United States v. Ewell, 383 U.S. 116, 120, 86 S. Ct. 773, 15 L. Ed. 2d 627 (1966) (citations omitted) (alteration in original).

*233 The right to a speedy trial is violated not when a fixed time expires, but when a reasonable time expires. Higley, 78 Wn. App. at 185 (citing Barker v. Wingo, 407 U.S. 514, 537, 92 S. Ct. 2182, 33 L. Ed. 2d 101 (1972) (White, J., concurring)). Of importance in deciding what is a reasonable time in a particular case are the length of the delay, the reason for the delay, whether the defendant asserted his right to speedy trial, and whether the delay prejudiced the defendant. Higley, 78 Wn. App at 184 (citing Barker, 407 U.S. at 530); State v. Fladebo, 113 Wn.2d 388, 393, 779 P.2d 707 (1989). Although not essential to finding a violation of speedy trial rights, prejudice is a major consideration. Higley, 78 Wn. App. at 184 (citing Moore v. Arizona, 414 U.S. 25, 26, 94 S. Ct. 188, 38 L. Ed. 2d 183 (1973)).

Length of Delay

Corrado contends that the length of the delay was “presumptively prejudicial.” At the threshold, a defendant who makes a speedy trial argument must show that the State failed to prosecute his case with customary promptness. Doggett v. United States, 505 U.S. 647, 652, 112 S. Ct. 2686, 120 L. Ed. 2d 520 (1992). If the defendant makes this showing, then the court must consider the extent of the delay. Id. And the presumption that delay has prejudiced the defendant “intensifies over time.” Id.

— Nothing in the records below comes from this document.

-- ==== Sys2Proof/Safety.lean ====
section
/-! DEFINITION. The terms in which the claims are put: good states, when a word is ready to run, what a word that
computes a value leaves, and what a step leaves alone. -/

namespace Sys2Proof.Machine
open Sys2Proof

/-! ## Invariants -/

/-- The invariant that every step keeps: memory is canonical (equal memories are equal lists). -/
def State.memOk (s : State) : Prop := Memory.wf s.mem = true

/-! ## Steps -/

/-- The state in which the first move of the agenda is made: a tick has passed, and `f` is the agent in focus. -/
def atMove (s : State) (rest : List Move) (f : Option Focus) : State :=
  { s with agenda := rest, ticks := s.ticks + 1, now := s.now + Config.elapse s.ticks, focus := f }

/-! ## Words -/

/-- The word may run now for the agent of `e`: the agent is in focus, nothing holds it at issue, and the word passes the
checks of R225. -/
def MayRun (s : State) (i : Instr) (e : Env) : Prop :=
  envOf s i = some e ∧ heldAtIssue s e = false ∧ wordFault s e i = none

/-- The word runs and leaves `t`. -/
def Runs (s : State) (e : Env) (i : Instr) (t : State) : Prop := MayRun s i e → exec i s = .next t

/-- The word raises a fault with the given ADDR and extra state, and has no other effect. -/
def Traps (s : State) (e : Env) (i : Instr) (code : FaultCode) (addr extra : DWord) : Prop :=
  MayRun s i e → exec i s = .next (raise code e.who addr extra s)

/-- No value that the operands name is still on its way to an l register (R285). -/
def Here (s : State) (e : Env) (os : List Operand) : Prop := os.any (lPending s e) = false

/-- A word with these sources is suppressed: one of them is void (R77), or the predicate is false (R78). -/
def suppressed (s : State) (e : Env) (srcs : List Operand) : Bool :=
  srcs.any (fun o => (readSrc s e o).void) || !predicate s e

/-- What a word that computes a value leaves: its destination written, its flags merged, and its agent at its next word;
suppressed, a void destination and no flag. -/
def written (s : State) (e : Env) (d : Operand) (srcs : List Operand) (fmt : Fmt) (v : DWord) (fl : FlagBits) : State :=
  if suppressed s e srcs then advance e true (writeDst s e d true v fmt)
  else advance e true (mergeFlags (writeDst s e d false v fmt) e.core fl)

/-- A word of two sources A and B runs and leaves `v` in D with the flags `fl`. -/
def Leaves2 (s : State) (e : Env) (i : Instr) (f : RegForm) (v : DWord) (fl : FlagBits) : Prop :=
  MayRun s i e → exec i s = .next (written s e f.d [f.a, f.b] (fmtField f.m) v fl)

/-- A word of the one source A and IMM32. -/
def LeavesI (s : State) (e : Env) (i : Instr) (f : ImmForm) (v : DWord) (fl : FlagBits) : Prop :=
  MayRun s i e → exec i s = .next (written s e f.d [f.a] (fmtField f.m) v fl)

/-- A word with the sources `srcs`, whose result has the tag `fmt`. -/
def Leaves (s : State) (e : Env) (i : Instr) (d : Operand) (srcs : List Operand) (fmt : Fmt) (v : DWord)
    (fl : FlagBits) : Prop :=
  MayRun s i e → exec i s = .next (written s e d srcs fmt v fl)

/-- What a conversion leaves: as `written`, and AMAX has seen the source `x` where the word has the amax option and is
not suppressed (R112, R259). -/
def converted (s : State) (e : Env) (f : RegForm) (srcs : List Operand) (x : FVal) (r : DWord × FlagBits) : State :=
  let fmt := fmtField f.m
  if suppressed s e srcs then advance e true (writeDst s e f.d true r.1 fmt)
  else
    let s1 := mergeFlags (writeDst s e f.d false r.1 fmt) e.core r.2
    advance e true (if f.x.getLsbD 0 then
      modCore s1 e.core fun k => { k with blk := { k.blk with amax := amaxUpdate k.blk.amax x } } else s1)

/-- A floating-point word with the sources `srcs` runs and leaves the pattern and the flags of `r` in its format. -/
def LeavesF (s : State) (e : Env) (i : Instr) (f : RegForm) (srcs : List Operand) (r : Nat × FlagBits) : Prop :=
  MayRun s i e → exec i s = .next (written s e f.d srcs (fmtField f.m) (BitVec.ofNat 64 r.1) r.2)

/-- The sources of a word that computes a value, as its entry names them. -/
def valueSources : Instr → List Operand
  | .bfx f | .fma f => [f.a, f.b, f.c]
  | .bfi f => [f.d, f.a, f.b, f.c]
  | .clz f | .popc f | .mov f | .frcp f | .frsq f | .fexp2 f | .flog2 f | .frnd f | .cvt f | .fcls f => [f.a]
  | .fsgn f => if (f.x.extractLsb' 0 2).toNat = 3 then [f.a] else [f.a, f.b]
  | .addi f | .muli f | .andi f | .ori f | .xori f | .shli f | .shri f | .sari f | .cmpi f => [f.a]
  | .add f | .sub f | .mul f | .mulh f | .div f | .rem f | .and f | .or f | .xor f | .andn f | .shl f | .shr f | .sar f
  | .min f | .max f | .cmp f | .fadd f | .fsub f | .fmul f | .fmin f | .fmax f | .fcmp f | .cvts f => [f.a, f.b]
  | _ => []

/-- The destination D of a word that computes a value: the integer, bit and floating-point words. -/
def valueDest : Instr → Option Operand
  | .add f | .sub f | .mul f | .mulh f | .div f | .rem f | .and f | .or f | .xor f | .andn f | .shl f | .shr f | .sar f
  | .min f | .max f | .clz f | .popc f | .bfx f | .bfi f | .cmp f | .mov f | .fadd f | .fsub f | .fmul f | .fma f
  | .fmin f | .fmax f | .fcmp f | .fsgn f | .frcp f | .frsq f | .fexp2 f | .flog2 f | .frnd f | .cvt f | .cvts f
  | .fcls f => some f.d
  | .addi f | .muli f | .andi f | .ori f | .xori f | .shli f | .shri f | .sari f | .cmpi f | .movi f => some f.d
  | _ => none

/-- A conversion with the amax option (R112, R259). -/
def hasAmax : Instr → Bool
  | .cvt f | .cvts f => f.x.getLsbD 0
  | _ => false

/-! ## Memory words -/

/-- The address is formed, passes the checks of R298 in their order, and reaches the location. -/
def Reaches (s : State) (e : Env) (ad : AddrEnd) (align : Nat) (want : Want) (home : Nat → Bool) (va loc : Nat) : Prop :=
  ad = .va va ∧ va < 2 ^ 52 ∧ (inWindow va && (va - windowBase) / 2 ^ 23 % 2 == 1) = false ∧ va % align = 0 ∧
  ∃ r, translate s e.core e.launch.ctx va = .hit loc r ∧ allowed s want loc r = true ∧ home loc = true

/-- A reading word runs: its access is issued, and its destination waits for the value in the way of its context. -/
def ReadIssues (s : State) (e : Env) (i : Instr) (d : Operand) (p : Placing) (a : Access) : Prop :=
  ∃ t, issueRead s e d p a = .done t ∧ exec i s = .next t

/-- A writing word runs: its access is issued and posted. -/
def WriteIssues (s : State) (e : Env) (i : Instr) (a : Access) : Prop :=
  ∃ t, issueWrite s e a = .done t ∧ exec i s = .next t

/-- The access of a word at a location, with the ordering bits of M. -/
def wordAccess (s : State) (e : Env) (m : BitVec 8) (kind : AccKind) (va loc size : Nat) : Access :=
  withOrder m (baseAccess s e kind va loc size)

/-! ## Tasks -/

/-- A store entry reserved for a continuation of task `t` (R303, R313). -/
def withCont (s : State) (c : CoreId) (t : Task) (chan : BitVec 6) (aw : Awaits) : State :=
  modCore { s with nextId := s.nextId + 1 } c fun k =>
    { k with conts := k.conts ++ [⟨s.nextId, t.bank, chan, t.wid, t.chain, aw⟩] }

/-- What a split-phase word leaves: its continuation reserved, its task at its end, and the continuation posted where its
condition holds already (R313). -/
def splitFrom (s : State) (e : Env) (t : Task) (chan : BitVec 6) (aw : Awaits) : State :=
  postIfReady (endTask (withCont s e.core t chan aw) e.core) e.core s.nextId

/-- A split-phase word runs, where the store has room for its continuation. -/
def Splits (s : State) (e : Env) (i : Instr) (chan : BitVec 6) (aw : Awaits) : Prop :=
  ∀ t, taskOf s e.core = some t → storeUsed (coreAt s e.core) < 256 → Runs s e i (splitFrom s e t chan aw)

/-- A message placed last in a core's outgoing queue, behind a release of what its sender has issued (R303, R306). -/
def queued (s : State) (e : Env) (kind : BitVec 3) (target : CoreId) (chan : BitVec 6) (words : List DWord) : State :=
  let o := messageOrigin s e s.nextId
  modCore { s with nextId := s.nextId + 1 } e.core fun k =>
    { k with outq := k.outq ++
      [⟨⟨kind, chan, chan, words, o.1, e.core, o.2⟩, target, e.agent, e.launch.id, s.nextId⟩] }

/-! ## Commands of engines and system words -/

/-- The operands D, A, B and C of a command of an engine or a parser; a parser command has no B and no C. -/
def commandOperands : Instr → Option (Operand × Operand × Operand × Operand)
  | .gstart f | .gstop f | .gmask f | .gfeed f | .gstat f => some (f.d, f.a, .x 0, .x 0)
  | i => (engShape i).map fun x => (x.2.2.d, x.2.2.a, x.2.2.b, x.2.2.c)

/-- The x register that takes a command's result; x0 where it has none. -/
def resultReg (i : Instr) : Fin 32 :=
  match resultOperand i with
  | some (.x r) => r
  | _ => 0

/-- A command offered to its engine, with the values of its operands. -/
def offered (s : State) (e : Env) (i : Instr) (q : EngQ) (o : Operand × Operand × Operand × Operand) : State :=
  { s with nextId := s.nextId + 1, engs := s.engs ++ [newEng s e i q o.1 o.2.1 o.2.2.1 o.2.2.2] }

/-- A system word that is answered at once with `v`: issued and answered. -/
def sysLeaves (s : State) (e : Env) (b : BankId) (f : RegForm) (v : DWord) : State :=
  answer (issueSys s e b (sysDest f)).2 (.task e.core b (issueSys s e b (sysDest f)).1) v

/-- A system word of bank b may act: everything that the bank has issued is visible at system scope, its loads are not
at their limit, the Plinth has executed every command that it had accepted, and no later context's word has reached it in this
cycle (R403, R404). -/
def SysReady (s : State) (e : Env) (b : BankId) : Prop :=
  e.agent = .bank b ∧ released s e 5 = true ∧ loadsFull s e = false ∧ s.cmds = [] ∧ mayReach s (sysPlace e) = true

/-- A launch holds the core and its elements may step. -/
def Steps (s : State) (c : CoreId) (l : Launch) : Prop := holderOf s c = some l ∧ mayStep l.phase = true

/-- The command is the next that a port has had accepted. -/
def NextCommand (s s1 : State) (code : Nat) (k : Cmd) : Prop := ∃ rest, s.cmds = (code, k) :: rest ∧ s1 = { s with cmds := rest }

/-! ## Frames -/

/-- Everything outside one core is as it was: memory, every other core, the accesses on their way, the commands, the dies,
the contexts, the launches, the journal. -/
def OutsideCore (c : CoreId) (s t : State) : Prop :=
  (∀ a, memGet t.mem a = memGet s.mem a) ∧ (∀ c', c' ≠ c → coreAt t c' = coreAt s c') ∧ t.accs = s.accs ∧
  t.engs = s.engs ∧ t.dies = s.dies ∧ t.ctxs = s.ctxs ∧ t.launches = s.launches ∧ t.frieze = s.frieze ∧
  t.cmds = s.cmds ∧ t.sysWork = s.sysWork ∧ t.cpsem = s.cpsem ∧ t.pages = s.pages ∧ t.bad = s.bad

/-- A core's register block is as it was but for FLAGS and AMAX. -/
def SameBlock (k k' : RegBlock) : Prop :=
  k'.policy = k.policy ∧ k'.en = k.en ∧ k'.ctr = k.ctr ∧ k'.idxdrop = k.idxdrop ∧ k'.skstat = k.skstat ∧
  k'.seqIss = k.seqIss ∧ k'.seqCmp = k.seqCmp

end Sys2Proof.Machine
end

The Doggett court suggested that a delay of one year is presumptively prejudicial. Id. at 652 n.1. Other courts have noted that shorter delays are presumptively prejudicial. United States v. Beamon, 992 F.2d 1009, 1012-13 (9th Cir. 1993) (noting that the second circuit in United States v. Vassell, 970 F.2d 1162, 1164 (2d Cir. 1992), found a general consensus that eight months’ delay is presumptively prejudicial). See also United States ex rel. Fitzgerald v. Jordan, 747 F.2d 1120, 1127 (7th Cir. 1984) (delay of eight months is enough to provoke a speedy trial inquiry).

The delay of over eleven months here is beyond the eight- *234 month threshold from Vassell, and very close to the one-year threshold in Doggett. We therefore hold that the delay was presumptively prejudicial. However, this presumption is just one factor to be weighed in determining whether Corrado’s speedy trial rights have been violated.

The reason for the delay

Corrado’s trial delay was caused by the State’s appeal of the erroneous dismissal of the charge of attempted second-degree murder. Thus, the delay was not the fault of the State. Such a delay is not the “purposeful or oppressive” delay condemned in Ewell, 383 U.S. at 120. And to punish the State for an error of the trial court would infringe, without reason, upon the “rights of public justice.” Id. (citation omitted).